Microsoft To Add Yet Another Smartphone OS This Year
GMGruman writes "Someone at Microsoft either really loves mobile operating systems or can't make up his mind as to which to use, because Microsoft Thursday announced yet another mobile OS, its fifth. The new Windows Embedded Handheld OS will succeed Windows Mobile 6.5 and run on at least some existing Windows Mobile smartphones. It is not the same mobile OS, known as Windows Phone 7, that Microsoft earlier this year said would replace Windows Mobile and break with it in terms of compatibility so Microsoft could better compete with the iPhone and Google Android OS."
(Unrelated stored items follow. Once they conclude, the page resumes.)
-- ==== Sys2Proof/Machine/Formats.lean ====
section
/-! DEFINITION. The layouts of chapter 12 that the part writes or reads: codes, the subscriber record, the billing record and
the COLLECT and READ_SUB replies, the OUTCOME notice, the zone link frames and the envelope. -/

namespace Sys2Proof.Machine

/-! ### Numbered names (12.1, 12.3) -/

/-- Encoding by number. -/
def Encoding.ofCode : Nat → Option Encoding
  | 0 => some .tone
  | 1 => some .numeric
  | 2 => some .text
  | _ => none

/-- Number of an encoding. -/
def Encoding.code : Encoding → Nat
  | .tone => 0
  | .numeric => 1
  | .text => 2

/-- Status by number. -/
def SubStatus.ofCode : Nat → Option SubStatus
  | 0 => some .active
  | 1 => some .suspended
  | 2 => some .closed
  | _ => none

/-- Number of a status. -/
def SubStatus.code : SubStatus → Nat
  | .active => 0
  | .suspended => 1
  | .closed => 2

/-- Account kind by number. -/
def AccountKind.ofCode : Nat → Option AccountKind
  | 0 => some .postpaid
  | 1 => some .prepaid
  | _ => none

/-- Number of an account kind. -/
def AccountKind.code : AccountKind → Nat
  | .postpaid => 0
  | .prepaid => 1

/-- Capability by number. -/
def Capability.ofCode : Nat → Option Capability
  | 0 => some .toneOnly
  | 1 => some .numeric
  | 2 => some .text
  | _ => none

/-- Number of a capability. -/
def Capability.code : Capability → Nat
  | .toneOnly => 0
  | .numeric => 1
  | .text => 2

/-- Reply mode by number. -/
def ReplyMode.ofCode : Nat → Option ReplyMode
  | 0 => some .twoWay
  | 1 => some .oneWay
  | _ => none

/-- Number of a reply mode. -/
def ReplyMode.code : ReplyMode → Nat
  | .twoWay => 0
  | .oneWay => 1

/-- Number of an outcome. -/
def EntryOutcome.code : EntryOutcome → Nat
  | .delivered => 0
  | .unconfirmed => 1
  | .expiredRetries => 2
  | .expiredLifetime => 3
  | .cancelled => 4
  | .faulted => 5

/-- Number of a line state in a READ_SUB reply (12.3). -/
def LineState.code : LineState → Nat
  | .clean => 1
  | .dirty => 2
  | .casting => 3
  | .invalid => 0
  | .filling => 0

/-- Number of a READ_SUB source (12.3). -/
def ReadSource.code : ReadSource → Nat
  | .line => 1
  | .memory => 2

/-- Number of a reply code, in the order of R162. -/
def ReplyCode.code : ReplyCode → Nat
  | .ok => 0
  | .busy => 1
  | .badFormat => 2
  | .badValue => 3
  | .unknownOrder => 4
  | .wrongState => 5
  | .subRefused => 6
  | .capability => 7
  | .subLimit => 8
  | .storeFull => 9
  | .noFunds => 10
  | .recordFault => 11
  | .pending => 12
  | .notFound => 13
  | .alreadyDone => 14
  | .faultSet => 15
  | .logFull => 16

/-- The KIND byte of an order: 0x01 to 0x20 in the order of the order-set table (12.1). -/
def OrderKind.code : OrderKind → Byte
  | .submit => 0x01
  | .submitGroup => 0x02
  | .cancel => 0x03
  | .setAdmission => 0x04
  | .queryMessage => 0x05
  | .groupSet => 0x06
  | .groupRead => 0x07
  | .readSub => 0x08
  | .writeSub => 0x09
  | .repairSub => 0x0A
  | .initRecords => 0x0B
  | .flush => 0x0C
  | .setCache => 0x0D
  | .setAddressBase => 0x0E
  | .setTiming => 0x0F
  | .setPolicy => 0x10
  | .setReach => 0x11
  | .planSet => 0x12
  | .planRead => 0x13
  | .closePeriod => 0x14
  | .topUp => 0x15
  | .adjust => 0x16
  | .collect => 0x17
  | .setNotices => 0x18
  | .setZone => 0x19
  | .zoneRestore => 0x1A
  | .setFaultHandling => 0x1B
  | .clearFaults => 0x1C
  | .readFaults => 0x1D
  | .status => 0x1E
  | .start => 0x1F
  | .restart => 0x20

/-- Every order, in the order of the order-set table. -/
def OrderKind.all : List OrderKind :=
  [.submit, .submitGroup, .cancel, .setAdmission, .queryMessage, .groupSet, .groupRead, .readSub, .writeSub, .repairSub,
   .initRecords, .flush, .setCache, .setAddressBase, .setTiming, .setPolicy, .setReach, .planSet, .planRead, .closePeriod,
   .topUp, .adjust, .collect, .setNotices, .setZone, .zoneRestore, .setFaultHandling, .clearFaults, .readFaults, .status,
   .start, .restart]

/-- The order a KIND byte names, if any (R160, check 1). -/
def OrderKind.ofCode (b : Byte) : Option OrderKind := OrderKind.all.find? (fun k => k.code == b)

/-- Who takes an order (10.6). -/
def OrderKind.owner : OrderKind → OrderOwner
  | .submit | .submitGroup | .cancel | .setAdmission => .intake
  | .queryMessage | .groupSet | .groupRead => .store
  | .readSub | .writeSub | .repairSub | .initRecords | .flush | .setCache | .setAddressBase => .cache
  | .setTiming => .timer
  | .setPolicy | .setReach => .retry
  | .planSet | .planRead | .closePeriod | .topUp | .adjust => .charging
  | .collect | .setNotices => .log
  | .setZone | .zoneRestore | .setFaultHandling | .clearFaults | .readFaults => .monitor
  | .status => .linkStatus
  | .start | .restart => .linkState

/-- The body length suits the kind (R160, check 2; 12.2). -/
def OrderKind.lengthFits (k : OrderKind) (body : List Byte) : Bool :=
  match k with
  | .submit | .submitGroup => decide (8 ≤ body.length) && decide (body.length = 8 + Bytes.field body 6 2)
  | .groupSet => decide (8 ≤ body.length) && decide (body.length = 8 + 3 * Bytes.field body 6 1)
  | .cancel => decide (body.length = 8)
  | .setAdmission | .setCache | .setReach | .collect | .clearFaults | .status => decide (body.length = 2)
  | .queryMessage | .setZone => decide (body.length = 4)
  | .groupRead | .initRecords | .setTiming => decide (body.length = 6)
  | .readSub | .setAddressBase => decide (body.length = 3)
  | .writeSub => decide (body.length = 10)
  | .repairSub => decide (body.length = 14)
  | .setPolicy => decide (body.length = 12)
  | .planSet => decide (body.length = 20)
  | .planRead | .setNotices | .zoneRestore => decide (body.length = 1)
  | .topUp | .adjust => decide (body.length = 7)
  | .setFaultHandling => decide (body.length = 8)
  | .flush | .closePeriod | .readFaults | .start | .restart => decide (body.length = 0)

/-! ### The subscriber record (12.3) -/

/-- A mark as a byte. -/
def flagByte (b : Bool) : Byte := if b then 1 else 0

/-- A byte that must be 0 or 1, as a mark. -/
def flagOf : Nat → Option Bool
  | 0 => some false
  | 1 => some true
  | _ => none

/-- A number below a bound, or nothing. -/
def below (bound n : Nat) : Option Nat := if n < bound then some n else none

/-- The 62 field bytes of a record, with 0 in offsets 34 to 61 (R172). -/
def Record.fieldBytes (r : Record) : List Byte :=
  [BitVec.ofNat 8 r.host.status.code, BitVec.ofNat 8 r.host.account.code, BitVec.ofNat 8 r.host.plan,
   BitVec.ofNat 8 r.host.capability.code, BitVec.ofNat 8 r.host.mode.code, BitVec.ofNat 8 r.host.homeZone,
   BitVec.ofNat 8 (r.lastZone.getD 255), r.airTag.setWidth 8, BitVec.ofNat 8 r.misses,
   flagByte r.unreachable, flagByte r.exhausted, BitVec.ofNat 8 r.live]
  ++ Bytes.ofNat 4 r.nextProbe.toNat ++ Bytes.ofNat 4 r.balance ++ Bytes.ofNat 4 r.reserved ++ Bytes.ofNat 4 r.charges
  ++ Bytes.ofNat 2 r.period.toNat ++ Bytes.ofNat 2 r.messages ++ Bytes.ofNat 2 r.allowanceUsed
  ++ List.replicate 28 0

/-- The 64 bytes of a record with a fresh check word (R27). -/
def Record.bytes (r : Record) : List Byte :=
  r.fieldBytes ++ Bytes.ofNat 2 (Bytes.crc16 r.fieldBytes).toNat

/-- The host-owned fields in six bytes, as a record and WRITE_SUB carry them; none if any is out of range. -/
def HostFields.ofBytes (bs : List Byte) : Option HostFields := do
  let status ← SubStatus.ofCode (Bytes.field bs 0 1)
  let account ← AccountKind.ofCode (Bytes.field bs 1 1)
  let plan ← below 64 (Bytes.field bs 2 1)
  let capability ← Capability.ofCode (Bytes.field bs 3 1)
  let mode ← ReplyMode.ofCode (Bytes.field bs 4 1)
  let homeZone ← below 16 (Bytes.field bs 5 1)
  return { status, account, plan, capability, mode, homeZone }

/-- The last-known zone byte: 0..15, or 255 for NONE. -/
def lastZoneOf (n : Nat) : Option (Option Nat) :=
  if n < 16 then some (some n) else if n = 255 then some none else none

/-- The fields of 64 record bytes, none if offsets 0 to 11 hold a value the table does not list (R172). Offsets 34 to 61
are not looked at. -/
def Record.ofFields (bs : List Byte) : Option Record := do
  let host ← HostFields.ofBytes bs
  let lastZone ← lastZoneOf (Bytes.field bs 6 1)
  let tag ← below 16 (Bytes.field bs 7 1)
  let unreachable ← flagOf (Bytes.field bs 9 1)
  let exhausted ← flagOf (Bytes.field bs 10 1)
  let live ← below 33 (Bytes.field bs 11 1)
  return { host, lastZone, airTag := BitVec.ofNat 4 tag, misses := Bytes.field bs 8 1, unreachable, exhausted, live,
           nextProbe := BitVec.ofNat 32 (Bytes.field bs 12 4), balance := Bytes.field bs 16 4,
           reserved := Bytes.field bs 20 4, charges := Bytes.field bs 24 4,
           period := BitVec.ofNat 16 (Bytes.field bs 28 2), messages := Bytes.field bs 30 2,
           allowanceUsed := Bytes.field bs 32 2 }

/-- The check word of 64 record bytes is correct (R27). -/
def checkWordGood (bs : List Byte) : Bool :=
  decide ((Bytes.crc16 (bs.take 62)).toNat = Bytes.field bs 62 2)

/-- A record as read from memory: none is a record fault (R27, R172). -/
def Record.ofBytes (bs : List Byte) : Option Record :=
  if checkWordGood bs then Record.ofFields bs else none

/-- The record of a subscriber as memory holds it (R24). -/
def Memory.readRecord (m : List Host.Cell) (sub : Nat) : Option Record :=
  Record.ofBytes (Memory.readBytes m (sub * 64) 64)

/-- Writes a subscriber's record to memory with a fresh check word (R27). -/
def Memory.writeRecord (m : List Host.Cell) (sub : Nat) (r : Record) : List Host.Cell :=
  Memory.writeBytes m (sub * 64) r.bytes

/-! ### Frames from the part -/

/-- A frame in the envelope of 12.1. -/
def envelope (kind tag : Byte) (body : List Byte) : List Byte :=
  let covered := Bytes.ofNat 2 body.length ++ [kind, tag] ++ body
  0xA5 :: covered ++ Bytes.ofNat 2 (Bytes.crc16 covered).toNat

/-- The CHECK over LENGTH through BODY (12.1). -/
def frameCheck (kind tag : Byte) (body : List Byte) : Word16 :=
  Bytes.crc16 (Bytes.ofNat 2 body.length ++ [kind, tag] ++ body)

/-- The identity word of a billing record (12.4). -/
def BillingRecord.identity (r : BillingRecord) : Nat :=
  r.level * 2 ^ 30 + (if r.fault then 2 ^ 29 else 0) + r.sub * 2 ^ 11 + r.group.getD 2047

/-- The charge word of a billing record (12.4). -/
def BillingRecord.chargeWord (r : BillingRecord) : Nat :=
  (if r.withinAllowance then 2 ^ 15 else 0) + r.attempts * 2 ^ 12 + (if r.fault then 0 else r.plan.getD 0) * 2 ^ 6 + r.blocks

/-- The 31 bytes of a billing record (12.4). -/
def BillingRecord.bytes (r : BillingRecord) : List Byte :=
  Bytes.ofNat 4 r.message.toNat ++ Bytes.ofNat 4 r.identity ++ Bytes.ofNat 1 (r.outcome.code * 16 + r.replyCode)
  ++ Bytes.ofNat 2 r.chargeWord ++ Bytes.ofNat 2 r.period.toNat ++ Bytes.ofNat 3 r.charge ++ Bytes.ofNat 3 r.deducted
  ++ Bytes.ofNat 3 r.shortfall ++ Bytes.ofNat 4 r.admissionCycle.toNat
  ++ Bytes.ofNat 3 (r.outcomeCycle - r.admissionCycle).toNat ++ Bytes.ofNat 2 r.takenSet.toNat

/-- The sequence number of the first record of a list, 0 when there is none. -/
def firstSequence (records : List BillingRecord) : Word32 :=
  match records with
  | [] => 0
  | r :: _ => r.sequence

/-- The sequence number of the last record of a list, 0 when there is none. -/
def lastSequence (records : List BillingRecord) : Word32 :=
  match records.getLast? with
  | none => 0
  | some r => r.sequence

/-- The body bytes of a reply, for the replies whose layout chapter 12 gives: READ_SUB, COLLECT, and a code alone. -/
def Reply.bodyBytes (r : Reply) : Option (List Byte) :=
  let code := Bytes.ofNat 1 r.code.code
  match r.body with
  | .none => some code
  | .record source state deferral record =>
    some (code ++ Bytes.ofNat 1 source.code ++ Bytes.ofNat 1 state.code ++ Bytes.ofNat 1 deferral ++ record.bytes)
  | .collected released held records =>
    some (code ++ Bytes.ofNat 1 released ++ Bytes.ofNat 1 records.length ++ Bytes.ofNat 2 held
      ++ Bytes.ofNat 4 (firstSequence records).toNat ++ records.flatMap BillingRecord.bytes)
  | .collectRefused lastReturned held =>
    some (code ++ Bytes.ofNat 1 lastReturned ++ [0] ++ Bytes.ofNat 2 held ++ [0, 0, 0, 0])
  | _ => none

/-- The KIND byte of a reply: the order's KIND plus 0x80 (12.1), modulo 256 where a refused KIND is 0x80 or above (log 51). -/
def Reply.kindByte (r : Reply) : Byte := r.kind + 0x80

/-- The whole frame of a reply, for the replies whose layout chapter 12 gives: its TAG is the order's (R162). -/
def Reply.bytes (r : Reply) : Option (List Byte) := r.bodyBytes.map (envelope r.kindByte r.tag)

/-- The KIND byte of a notice (12.1). -/
def NoticeBody.kindByte : NoticeBody → Byte
  | .outcome .. => 0xC1
  | .fault .. => 0xC2
  | .logHigh .. => 0xC3
  | .airHold .. => 0xC4
  | .airResume .. => 0xC5
  | .recordFault .. => 0xC6
  | .congestion .. => 0xC7

/-- The bytes of a notice's body after its number, for OUTCOME, whose layout 12.5 gives. -/
def Notice.fieldBytes (n : Notice) : Option (List Byte) :=
  match n.body with
  | .outcome message entry sub group outcome replyCode attempts charge shortfall sequence =>
    some (Bytes.ofNat 4 message.toNat ++ Bytes.ofNat 2 entry ++ Bytes.ofNat 3 sub
      ++ Bytes.ofNat 2 (group.getD 65535) ++ Bytes.ofNat 1 outcome.code ++ Bytes.ofNat 1 replyCode
      ++ Bytes.ofNat 1 attempts ++ Bytes.ofNat 3 charge ++ Bytes.ofNat 3 shortfall ++ Bytes.ofNat 4 sequence.toNat)
  | _ => none

/-- The TAG byte of a notice frame (R163). -/
def Notice.tagByte : Byte := 0

/-- The whole frame of a notice: the notice's kind in its KIND byte, tag 0, and its body, which begins with the notice number (R163,
12.1). `fields` are the bytes after the number. -/
def Notice.frame (n : Notice) (fields : List Byte) : List Byte :=
  envelope n.body.kindByte Notice.tagByte (Bytes.ofNat 4 n.number.toNat ++ fields)

/-- The whole frame of a notice whose layout chapter 12 gives. -/
def Notice.bytes (n : Notice) : Option (List Byte) := n.fieldBytes.map n.frame

/-- The bytes of a page (12.6): 6 and its symbols. -/
def Page.bytes (p : Page) : List Byte :=
  Bytes.ofNat 3 p.address ++ [p.tag.setWidth 8] ++ Bytes.ofNat 1 p.encoding.code ++ Bytes.ofNat 1 p.content.length ++ p.content

/-- The body of a frame the part sends to a zone (12.6). -/
def ZoneFrameOut.bodyBytes (zone : Nat) : ZoneFrameOut → List Byte
  | .offer launch number pages =>
    Bytes.ofNat 4 launch.toNat ++ Bytes.ofNat 1 zone ++ Bytes.ofNat 1 number ++ Bytes.ofNat 1 pages.length ++ [0]
      ++ pages.flatMap Page.bytes
  | .withdraw launch => Bytes.ofNat 4 launch.toNat ++ Bytes.ofNat 1 zone ++ [0, 0, 0]

/-- The KIND byte of a frame the part sends to a zone (12.1). -/
def ZoneFrameOut.kindByte : ZoneFrameOut → Byte
  | .offer .. => 0x41
  | .withdraw .. => 0x42

/-- The whole frame on a zone link: the TAG is 0 (R83). -/
def ZoneFrameOut.bytes (zone : Nat) (f : ZoneFrameOut) : List Byte := envelope f.kindByte 0 (f.bodyBytes zone)

end Sys2Proof.Machine
end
All this talk about Jailbreaking Android phones is for people who want root access but *DO NOT* want to re-flash their phone.
Or who discover, months into a contract, that they have a phone that uses tivoization to block re-flashing with firmware packaged by an individual.
...in smartphones and hand held devices in general.
iPhone -- iOS Unix
Android -- Linux
Palm -- Linux
RIM -- Moving to QNX
That leaves Symbian and Windows Mobile as the two non-'nix holdouts.
That's exactly what they did!
Windows Mobile looks like crap, and they know it. They maintained compatibility above all else, and the result is that you can use most of the familiar Windows API on it, and make all your apps look like tiny desktop apps. They worked but weren't very intuitive, especially in the new world of touch. Because of this, "Windows Phone 7" was announced as a completely incompatible OS, supporting only Silverlight apps. It's meant to be the next-gen platform that can compete with the slickness of the iPhone.
The problem is that Windows Mobile had a lot of business users and they weren't too happy with everything they make and use becoming obsolete overnight. That's the void this fills. This "Windows Embedded Handheld" maintains the compatibility platform they bought into.
I suspect the only difference between the two will be that one uses the old shell and one uses the new Silverlight shell -- it's already easy to confirm that Windows Phone 7 uses a similar (if not the same) platform underneath the new UI.